• _EXERCISE REQUIREMENTS_: When the line containing "mb (x : MB)" is reached, include it and end there; set down verbatim every line before it, starting at the top of the records.

DATA TO EXAMINE below:

-- ==== Sys2Proof/WellFormed.lean ====
section
/-! DEFINITION. WellFormed: what each opcode uses of its word (R34, R39, R40, R86), the loader's checks of an element
rule word in the order of R38's table, and the mason core's check of a word (R36, R38). -/

namespace Sys2Proof

/-- How an opcode uses one operand field (R30, R34). -/
inductive Use where
  /-- The format has no such field. -/
  | absent
  /-- The opcode does not use the field: it must be zero (R34). -/
  | zero
  /-- A source specifier (R30). -/
  | src
  /-- A destination: d register, output or discard (R30). -/
  | dst
  /-- A d register that is read and written (R94, R119). -/
  | acc
  /-- An even d register: the pair takes a 64-bit result (R156). -/
  | pair
  /-- An output (R107, R109). -/
  | out
  /-- The head of an input (R107). -/
  | head
  /-- A mason register g0-g31 (R31). -/
  | reg
  deriving DecidableEq, Repr

/-- The lane of R40. -/
inductive Lane where
  | none | a | m | c
  deriving DecidableEq, Repr

/-- One row of the opcode map (R39) with the latency of R86; latency 0 stands for "until the reply lands". -/
structure OpInfo where
  op   : Nat
  d    : Use
  a    : Use
  b    : Use
  elem : Bool
  core : Bool
  cond : Bool
  lane : Lane
  lat  : Nat
  deriving DecidableEq, Repr

/-- The six bodies of R29; `ea` carries F. -/
inductive Body where
  | ea (x : EA) (f : BitVec 3)
  | ei (x : EI)
  | ek (x : EK)
  | ec (x : EC)
  | mb (x : MB)
  | ms (x : MS)
  deriving DecidableEq, Repr

namespace Body

def guard : Body → Guard
  | ea x _ => x.g | ei x => x.g | ek x => x.g | ec x => x.g | mb x => x.g | ms x => x.g

/-- The D field; the EC field shared by A and D stands under both names, and OpInfo says which one it is. -/
def d : Body → BitVec 5
  | ea x _ => x.d | ei x => x.d | ek x => x.d | ec x => x.ad | mb _ => 0 | ms x => x.d

def a : Body → BitVec 5
  | ea x _ => x.a | ei x => x.a | ek _ => 0 | ec x => x.ad | mb x => x.a | ms x => x.a

def b : Body → BitVec 5
  | ea x _ => x.b | _ => 0

/-- F, zero in a format without it. -/
def f : Body → BitVec 3
  | ea _ f => f | _ => 0

def dq : Body → BitVec 4
  | ea x _ => x.dq | ei x => x.dq | ek _ => 0 | ec x => x.dq | mb _ => 0 | ms _ => 0

def pu : Body → BitVec 5
  | ea x _ => x.pu | ei x => x.pu | ek _ => 0 | ec x => x.pu | mb _ => 0 | ms _ => 0

end Body

/-- The body of an instruction word; a whole step of a unit has none. -/
def Instr.body? : Instr → Option Body
  | .add x => some (.ea x 0)
  | .sub x => some (.ea x 1)
  | .and x => some (.ea x 2)
  | .or x => some (.ea x 3)
  | .xor x => some (.ea x 4)
  | .andn x => some (.ea x 5)
  | .min x => some (.ea x 6)
  | .max x => some (.ea x 7)
  | .minu x => some (.ea x 0)
  | .maxu x => some (.ea x 1)
  | .adds x => some (.ea x 2)
  | .subs x => some (.ea x 3)
  | .addsu x => some (.ea x 4)
  | .subsu x => some (.ea x 5)
  | .absd x => some (.ea x 6)
  | .avg x => some (.ea x 7)
  | .shl x => some (.ea x 0)
  | .shr x => some (.ea x 1)
  | .sar x => some (.ea x 2)
  | .rol x => some (.ea x 3)
  | .ror x => some (.ea x 4)
  | .mul x => some (.ea x 0)
  | .mulhs x => some (.ea x 1)
  | .mulhu x => some (.ea x 2)
  | .mulhsu x => some (.ea x 3)
  | .divs x => some (.ea x 0)
  | .divu x => some (.ea x 1)
  | .rems x => some (.ea x 2)
  | .remu x => some (.ea x 3)
  | .cmpeq x => some (.ea x 0)
  | .cmpne x => some (.ea x 1)
  | .cmplt x => some (.ea x 2)
  | .cmple x => some (.ea x 3)
  | .cmpltu x => some (.ea x 4)
  | .cmpleu x => some (.ea x 5)
  | .tst x => some (.ea x 6)
  | .tstn x => some (.ea x 7)
  | .clz x => some (.ea x 0)
  | .ctz x => some (.ea x 1)
  | .popc x => some (.ea x 2)
  | .brev x => some (.ea x 3)
  | .bswap x => some (.ea x 4)
  | .sexb x => some (.ea x 5)
  | .sexh x => some (.ea x 6)
  | .zexh x => some (.ea x 7)
  | .bfxu x => some (.ea x 0)
  | .bfxs x => some (.ea x 1)
  | .bfi x => some (.ea x 2)
  | .sel x f => some (.ea x f)
  | .addi x => some (.ei x)
  | .andi x => some (.ei x)
  | .ori x => some (.ei x)
  | .xori x => some (.ei x)
  | .shli x => some (.ei x)
  | .shri x => some (.ei x)
  | .sari x => some (.ei x)
  | .cmpieq x => some (.ei x)
  | .cmpilt x => some (.ei x)
  | .cmpiltu x => some (.ei x)
  | .muli x => some (.ei x)
  | .movk x => some (.ek x)
  | .movks x => some (.ek x)
  | .mov x f => some (.ea x f)
  | .fwd x => some (.ea x 0)
  | .pget x => some (.ea x 0)
  | .pput x => some (.ea x 1)
  | .psetm x => some (.ea x 2)
  | .pclrm x => some (.ea x 3)
  | .nop x => some (.ea x 0)
  | .lld x => some (.ei x)
  | .lst x => some (.ei x)
  | .etrap x f => some (.ea x f)
  | .errt x => some (.ea x 0)
  | .ehalt x => some (.ea x 0)
  | .add2h x => some (.ea x 0)
  | .sub2h x => some (.ea x 1)
  | .max2h x => some (.ea x 2)
  | .min2h x => some (.ea x 3)
  | .max2hu x => some (.ea x 4)
  | .min2hu x => some (.ea x 5)
  | .add4b x => some (.ea x 0)
  | .sub4b x => some (.ea x 1)
  | .max4b x => some (.ea x 2)
  | .min4b x => some (.ea x 3)
  | .sad4b x => some (.ea x 4)
  | .dot4b x => some (.ea x 5)
  | .dot4bu x => some (.ea x 6)
  | .fadd x => some (.ea x 0)
  | .fsub x => some (.ea x 1)
  | .fmul x => some (.ea x 2)
  | .fdiv x => some (.ea x 3)
  | .fmin x => some (.ea x 4)
  | .fmax x => some (.ea x 5)
  | .fminn x => some (.ea x 6)
  | .fmaxn x => some (.ea x 7)
  | .fma x => some (.ea x 0)
  | .fms x => some (.ea x 1)
  | .fnma x => some (.ea x 2)
  | .fnms x => some (.ea x 3)
  | .fceq x => some (.ea x 0)
  | .fclt x => some (.ea x 1)
  | .fcle x => some (.ea x 2)
  | .fcun x => some (.ea x 3)
  | .fcne x => some (.ea x 4)
  | .fceqs x => some (.ea x 5)
  | .fclts x => some (.ea x 6)
  | .fcles x => some (.ea x 7)
  | .fsqrt x => some (.ea x 0)
  | .fabs x => some (.ea x 1)
  | .fneg x => some (.ea x 2)
  | .fclass x => some (.ea x 3)
  | .frcpa x => some (.ea x 4)
  | .frsqa x => some (.ea x 5)
  | .frint x => some (.ea x 6)
  | .fcpys x => some (.ea x 7)
  | .i2f x => some (.ea x 0)
  | .n2f x => some (.ea x 1)
  | .f2i x => some (.ea x 2)
  | .f2iz x => some (.ea x 3)
  | .f2n x => some (.ea x 4)
  | .f2bf x => some (.ea x 5)
  | .bf2fl x => some (.ea x 6)
  | .bf2fh x => some (.ea x 7)
  | .f2h x => some (.ea x 0)
  | .h2fl x => some (.ea x 1)
  | .h2fh x => some (.ea x 2)
  | .badd2 x => some (.ea x 0)
  | .bsub2 x => some (.ea x 1)
  | .bmul2 x => some (.ea x 2)
  | .bfma2 x => some (.ea x 3)
  | .bmax2 x => some (.ea x 4)
  | .bmin2 x => some (.ea x 5)
  | .bdot2 x => some (.ea x 6)
  | .bmaxv2 x => some (.ea x 7)
  | .hadd2 x => some (.ea x 0)
  | .hsub2 x => some (.ea x 1)
  | .hmul2 x => some (.ea x 2)
  | .hfma2 x => some (.ea x 3)
  | .hmax2 x => some (.ea x 4)
  | .hmin2 x => some (.ea x 5)
  | .hdot2 x => some (.ea x 6)
  | .bceq2 x => some (.ea x 0)
  | .bclt2 x => some (.ea x 1)
  | .bcle2 x => some (.ea x 2)
  | .bcun2 x => some (.ea x 3)
  | .hceq2 x => some (.ea x 0)
  | .hclt2 x => some (.ea x 1)
  | .hcle2 x => some (.ea x 2)
  | .hcun2 x => some (.ea x 3)
  | .qdot4 x => some (.ea x 0)
  | .qunpl x => some (.ea x 1)
  | .qunph x => some (.ea x 2)
  | .qpack x => some (.ea x 3)
  | .qamax x => some (.ea x 4)
  | .q2f x => some (.ea x 0)
  | .f2q x => some (.ea x 1)
  | .qscl x => some (.ea x 2)
  | .reqRne x => some (.ea x 0)
  | .reqRna x => some (.ea x 1)
  | .reqRtz x => some (.ea x 2)
  | .reqRup x => some (.ea x 3)
  | .reqRdn x => some (.ea x 4)
  | .reqFctl x => some (.ea x 5)
  | .frfl x => some (.ea x 0)
  | .fwfl x => some (.ea x 1)
  | .fclr x => some (.ea x 2)
  | .contrib x => some (.ec x)
  | .contribc x => some (.ec x)
  | .cclose x => some (.ec x)
  | .settle x => some (.ec x)
  | .peek x => some (.ec x)
  | .cstat x => some (.ec x)
  | .cpoll x => some (.ec x)
  | .crst x => some (.ec x)
  | .mxtMma x => some (.ea x 0)
  | .mxtBind x => some (.ea x 1)
  | .mxtRebind x => some (.ea x 2)
  | .mxtRelease x => some (.ea x 3)
  | .mxtSpill x => some (.ea x 4)
  | .mxtFlush x => some (.ea x 5)
  | .mxtSetup x => some (.ea x 6)
  | .mxtIfence x => some (.ea x 7)
  | .stcCopy x => some (.ea x 0)
  | .stcGather x => some (.ea x 1)
  | .stcScatter x => some (.ea x 2)
  | .stcFlagf x => some (.ea x 3)
  | .stcBatch x => some (.ea x 4)
  | .stcWaitb x => some (.ea x 5)
  | .stcInject x => some (.ea x 6)
  | .stcEvict x => some (.ea x 7)
  | .amoAdd x => some (.ea x 0)
  | .amoAdds x => some (.ea x 1)
  | .amoMin x => some (.ea x 2)
  | .amoMax x => some (.ea x 3)
  | .amoAnd x => some (.ea x 4)
  | .amoOr x => some (.ea x 5)
  | .amoXor x => some (.ea x 6)
  | .amoSwap x => some (.ea x 7)
  | .amorAdd x => some (.ea x 0)
  | .amorAdds x => some (.ea x 1)
  | .amorMin x => some (.ea x 2)
  | .amorMax x => some (.ea x 3)
  | .amorAnd x => some (.ea x 4)
  | .amorOr x => some (.ea x 5)
  | .amorXor x => some (.ea x 6)
  | .amorSwap x => some (.ea x 7)
  | .amoc x f => some (.ea x f)
  | .amofFadd x => some (.ea x 0)
  | .amofFmax x => some (.ea x 1)
  | .amofFmin x => some (.ea x 2)
  | .amofBadd2 x => some (.ea x 3)
  | .schdNext x => some (.ea x 0)
  | .schdReset x => some (.ea x 1)
  | .mxq x => some (.ea x 0)
  | .br x => some (.mb x)
  | .brl x => some (.mb x)
  | .bri x => some (.ea x 0)
  | .brli x => some (.ea x 1)
  | .movpc x => some (.ek x)
  | .ldb x => some (.ms x)
  | .ldh x => some (.ms x)
  | .ldw x => some (.ms x)
  | .ldd x => some (.ms x)
  | .ldbs x => some (.ms x)
  | .ldhs x => some (.ms x)
  | .ldws x => some (.ms x)
  | .stb x => some (.ms x)
  | .sth x => some (.ms x)
  | .stw x => some (.ms x)
  | .std x => some (.ms x)
  | .mamoAdd x => some (.ea x 0)
  | .mamoMin x => some (.ea x 1)
  | .mamoMax x => some (.ea x 2)
  | .mamoAnd x => some (.ea x 3)
  | .mamoOr x => some (.ea x 4)
  | .mamoXor x => some (.ea x 5)
  | .mamoSwap x => some (.ea x 6)
  | .mamoCas x => some (.ea x 7)
  | .fenceAll x => some (.ea x 0)
  | .fenceLd x => some (.ea x 1)
  | .fenceSt x => some (.ea x 2)
  | .fenceAcq x => some (.ea x 3)
  | .fenceRel x => some (.ea x 4)
  | .fenceCfg x => some (.ea x 5)
  | .iinv x => some (.ea x 0)
  | .iinva x => some (.ea x 1)
  | .sysrd x => some (.ei x)
  | .syswr x => some (.ei x)
  | .trap x => some (.ea x 0)
  | .eret x => some (.ea x 1)
  | .idle x => some (.ea x 2)
  | .wfe x => some (.ea x 3)
  | .sev x => some (.ea x 4)
  | .brk x => some (.ea x 5)
  | .halt x => some (.ea x 6)
  | .cfgw x => some (.ea x 0)
  | .cfgr x => some (.ea x 1)
  | .cfgcommit x => some (.ea x 2)
  | .cfgabort x => some (.ea x 3)
  | .cfgstat x => some (.ea x 4)
  | .planesel x => some (.ea x 5)
  | .snaprd x => some (.ea x 6)
  | .rollbk x => some (.ea x 7)
  | .freeze x => some (.ea x 0)
  | .thaw x => some (.ea x 1)
  | .readout x => some (.ea x 2)
  | .restore x => some (.ea x 3)
  | .probe x => some (.ea x 4)
  | .drainreq x => some (.ea x 5)
  | .crcb x => some (.ea x 0)
  | .crch x => some (.ea x 1)
  | .crcw x => some (.ea x 2)
  | .crcd x => some (.ea x 3)
  | .shka x => some (.ea x 0)
  | .shks x => some (.ea x 1)
  | .sigv x => some (.ea x 2)
  | .secst x => some (.ea x 3)
  | .wqpop x => some (.ea x 0)
  | .wqpush x => some (.ea x 1)
  | .wqstat x => some (.ea x 2)
  | .evpop x => some (.ea x 0)
  | .evack x => some (.ea x 1)
  | .evstat x => some (.ea x 2)
  | .lkst x => some (.ea x 0)
  | .lkrt x => some (.ea x 1)
  | .lkctl x => some (.ea x 2)
  | .tlbi x => some (.ea x 0)
  | .pwalk x => some (.ea x 1)
  | .migr x => some (.ea x 2)
  | .migq x => some (.ea x 3)
  | .slotrd x => some (.ea x 0)
  | .slotwr x => some (.ea x 1)
  | .islst x => some (.ea x 2)
  | .strd x => some (.ea x 0)
  | .stwr x => some (.ea x 1)
  | .stst x => some (.ea x 2)
  | .ksrd x => some (.ea x 0)
  | .kswr x => some (.ea x 1)
  | .ksst x => some (.ea x 2)
  | .scheduleRound _ => none
  | .resultLands _ => none
  | .outputTokenAccept _ => none
  | .tokenReceipt _ _ => none
  | .creditReturn _ => none
  | .deliveryTimeout _ => none
  | .frameTableStep _ => none
  | .workQueueTake _ => none
  | .launchAdmit _ => none
  | .preemptedRestore _ => none
  | .configurationWaveHop _ => none
  | .seedInjection _ => none
  | .nextCourseWrite _ => none
  | .graphEnd _ => none
  | .latencyClassExpiry _ => none
  | .elementDrain _ => none
  | .tileDrn _ => none
  | .engineDrainPass _ => none
  | .mkroundsExpiry _ => none
  | .mktokensReached _ => none
  | .startRequestHop _ => none
  | .snapshotEv _ => none
  | .cutComplete _ => none
  | .relEv _ => none
  | .rollbackEv _ _ => none
  | .handEv _ _ => none
  | .bankScrub _ _ => none
  | .bankService _ => none
  | .agRequestIssue _ => none
  | .agLoadData _ => none
  | .walkEv _ => none
  | .repeatNodeFill _ => none
  | .repeatNodeCount _ => none
  | .repeatNodeEmit _ => none
  | .scheduleNodeServe _ => none
  | .contribLocal _ _ => none
  | .closeNotice _ _ => none
  | .gatherIssue _ => none
  | .gatherRead _ _ => none
  | .settleReply _ => none
  | .resetArrival _ _ => none
  | .resetAck _ _ => none
  | .updateIssue _ => none
  | .irrevocableDeparture _ => none
  | .keystoneReply _ => none
  | .migrationCopyDone _ => none
  | .keystoneForward _ => none
  | .streamerCommandAccept _ => none
  | .streamerCommandComplete _ _ => none
  | .flagfWrite _ _ => none
  | .streamerDrain _ => none
  | .collectiveStart _ => none
  | .collectiveHop _ => none
  | .bucketComplete _ _ => none
  | .islandCommandAccept _ => none
  | .spillTransferDone _ => none
  | .mmaComplete _ => none
  | .resultEmit _ => none
  | .islandCheckpointWrite _ _ => none
  | .islandDrain _ => none
  | .instructionFetch _ => none
  | .eventTrap _ => none
  | .idleWake _ => none
  | .wfeWake _ => none
  | .coreRunWrite _ _ => none
  | .commitWaveHop _ => none
  | .deadlockProbeAuto _ => none
  | .fatalError _ => none
  | .hostLaunch => none
  | .hostMread => none
  | .hostMwrite => none
  | .hostPower => none
  | .hostReset => none
  | .rdReq => none
  | .wrReq => none
  | .kuReq => none
  | .atReq => none
  | .dltAnswer => none
  | .dltTimeout _ => none
  | .linkRetrain _ => none
  | .retrainComplete _ => none
  | .retrainTimeout _ _ _ => none
  | .powerLimitIdle _ => none
  | .deviceReset => none
  | .attestationGo => none
  | .attestationDone => none
  | .rangeWordWrite _ _ => none
  | .tileRetire _ => none
  | .patrolScrub _ _ _ => none
  | .registerWrite _ _ => none
  | .powerLoss => none
  | .linkLevelReplay _ => none
  | .hostMessage => none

End of DATA TO EXAMINE.

• _EXERCISE RESULT_:
-- ==== Sys2Proof/WellFormed.lean ====
section
/-! DEFINITION. WellFormed: what each opcode uses of its word (R34, R39, R40, R86), the loader's checks of an element
rule word in the order of R38's table, and the mason core's check of a word (R36, R38). -/

namespace Sys2Proof

/-- How an opcode uses one operand field (R30, R34). -/
inductive Use where
  /-- The format has no such field. -/
  | absent
  /-- The opcode does not use the field: it must be zero (R34). -/
  | zero
  /-- A source specifier (R30). -/
  | src
  /-- A destination: d register, output or discard (R30). -/
  | dst
  /-- A d register that is read and written (R94, R119). -/
  | acc
  /-- An even d register: the pair takes a 64-bit result (R156). -/
  | pair
  /-- An output (R107, R109). -/
  | out
  /-- The head of an input (R107). -/
  | head
  /-- A mason register g0-g31 (R31). -/
  | reg
  deriving DecidableEq, Repr

/-- The lane of R40. -/
inductive Lane where
  | none | a | m | c
  deriving DecidableEq, Repr

/-- One row of the opcode map (R39) with the latency of R86; latency 0 stands for "until the reply lands". -/
structure OpInfo where
  op   : Nat
  d    : Use
  a    : Use
  b    : Use
  elem : Bool
  core : Bool
  cond : Bool
  lane : Lane
  lat  : Nat
  deriving DecidableEq, Repr

/-- The six bodies of R29; `ea` carries F. -/
inductive Body where
  | ea (x : EA) (f : BitVec 3)
  | ei (x : EI)
  | ek (x : EK)
  | ec (x : EC)
  | mb (x : MB)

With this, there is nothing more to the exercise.